All I want is to take Micah and Molly home.
Micah slides an arm around my waist to support me.
I hear the shots, one after another, as we walk away.
I look even worse than I realized. My face and arms are covered with scratches, and there’s a big gash on my forehead. My ankle is swollen and turning an angry reddish-purple.
I feel like crap, and I look that way too.
Micah suggests we stay at Logan’s at least overnight since there are folks here with medical knowledge and he wants to make sure all my injuries are superficial.
I’d much rather go home today, but I can see the sense in his suggestion. I agree and am rewarded by the wash of warm relief on his face.
I spend the rest of the day in Micah’s room.

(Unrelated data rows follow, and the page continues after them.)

-- ==== Sys2Proof/Machine/Ops.lean ====
section
/-!
DEFINITION. Machine/Ops.lean: how a command completes. Failing with an error is this hardware's "trap entry"
(60_exceptions.md R213); there is no return from one to model (R226): the next command just runs.
-/

namespace Sys2Proof.Machine

/-- `raise e` for the command word `w` (60_exceptions.md R213): `ERR <- k`, `ELOG[k] <- 1`, `ECMD <- w`,
and `FATAL <- 1` when the error is `WIDTH`. Nothing else changes. -/
def raise (e : Err) (w : Word) (h : Hardware) : Hardware :=
  { h with
    err := e.code
    elog := logErr h.elog e
    ecmd := w
    fatal := h.fatal || e == .width }

/-- A command that passed every check: `ERR <- 0` (60_exceptions.md R212). -/
def succeed (h : Hardware) : Hardware := { h with err := 0 }

/-- How an instruction's own checks and effect end (30_encoding.md R75, steps 3 and 4). A failure carries
the state the error is recorded over: the state before the command, but for a message instruction that has
already taken `sin` (44_modes_stream.md R199). -/
inductive Completion where
  | done (u : Hardware)
  | fails (e : Err) (u : Hardware)
  deriving DecidableEq, Repr

/-- A check of an instruction: raise `e` when `bad` holds, else go on (30_encoding.md R75, step 3). -/
def failIf (bad : Bool) (e : Err) (h : Hardware) (rest : Completion) : Completion :=
  if bad then .fails e h else rest

/-- The frame of every instruction (30_encoding.md R75): `FATALD` first, then its own checks and effect, then
`ERR <- 0` or the error record. The failing command word is the instruction's own word: decoding is one to one
(R82), so it is the word the host wrote (log entry 5). -/
def runCommand (i : Instr) (body : Hardware → Completion) (h : Hardware) : Hardware :=
  if h.fatal then raise .fatald (encode i) h
  else
    match body h with
    | .done u => succeed u
    | .fails e u => raise e (encode i) u

/-- A command acts on the hardware alone: what it does cannot depend on the host's lists, and it leaves them
(00_scope.md R9; log entries 1 and 2). -/
def command (i : Instr) (body : Hardware → Completion) (s : State) : Host.Outcome State Fault Refusal :=
  .next (s.withHardware (runCommand i body s.toHardware))

/-- A word that selects no row (30_encoding.md R75, steps 1 and 2): `FATALD` before `ILLEGAL`. -/
def rejectWord (w : Word) (h : Hardware) : Hardware := raise (if h.fatal then .fatald else .illegal) w h

/-- `SinTakeAll()`: what is left of the state when the whole of `sin` has been taken (00_scope.md R13). -/
def Hardware.takeSin (h : Hardware) : Hardware := { h with sin := [] }

/-- `SoutPut(L)` (00_scope.md R13). -/
def Hardware.putSout (h : Hardware) (bs : List Byte) : Hardware := { h with sout := h.sout ++ bs }

/-- The byte a write to `SIN` appends (20_memory.md R55). -/
def Hardware.pushSin (h : Hardware) (b : Byte) : Hardware := { h with sin := h.sin ++ [b] }

/-- A state of a run with the error recorded on its hardware. -/
def State.raised (e : Err) (w : Word) (s : State) : State := s.withHardware (raise e w s.toHardware)

end Sys2Proof.Machine
end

Not because I’m too weak to do normal, daily routines but because I’m too exhausted to want to try. I don’t want to put on a strong face for a bunch of strangers, and Micah obviously thinks that my resting all afternoon is the right thing to do.
Deck and Lilah stop by to check on me and express admiration for my shooting. Burgundy comes by too and ends up hanging out for almost an hour, lounging on the bed beside me and talking through everything that’s happened.
I don’t mind the heart-to-heart as much as I would have six months ago.
In fact, I kind of like it.
Before she leaves, she asks me teasingly if a wedding might be in the future, and if it is, she insists on being either the maid of honor or the best man.
Laughing—it’s as impossible to stay annoyed with her as it is with Micah—I give her a stern look. “Micah and I haven’t even known each other that long.”
“What does that have to do with anything? Micah has never been in love before. Not ever. I’m his sister, and I know.
He always kind of strolled through life, and I wasn’t sure he’d ever want to really grow up.
Step up. You know what I mean? Not that he was ever lazy or immature, but he didn’t want to risk living all the way.
But he’s a different man than he was when I left him.
Maybe some of the change is because he thought he lost me, but more of it is because of you.
He’s not going anywhere, Kat. You could push him away, and he still wouldn’t budge. The man is as stubborn as a mule.”
This makes me laugh again. “That I already know. And my guess is that it runs in the family. But you don’t have to worry.
I’m not going to leave him. I’m not going to break his heart.
I’m not going to push him away. I never knew—” To my surprise, my voice breaks just slightly.
With a wobbly smile, I try again, “I never knew life could be good like this, and I never knew I could trust someone to go through life with me. I’m not going to throw it away now that I’ve found it. ”
Burgundy’s expression twists with emotion the way I’ve seen Micah’s do more than once. She sniffs, and then she nods. “Good. Because he deserves the life he wants, and that’s obviously with you.”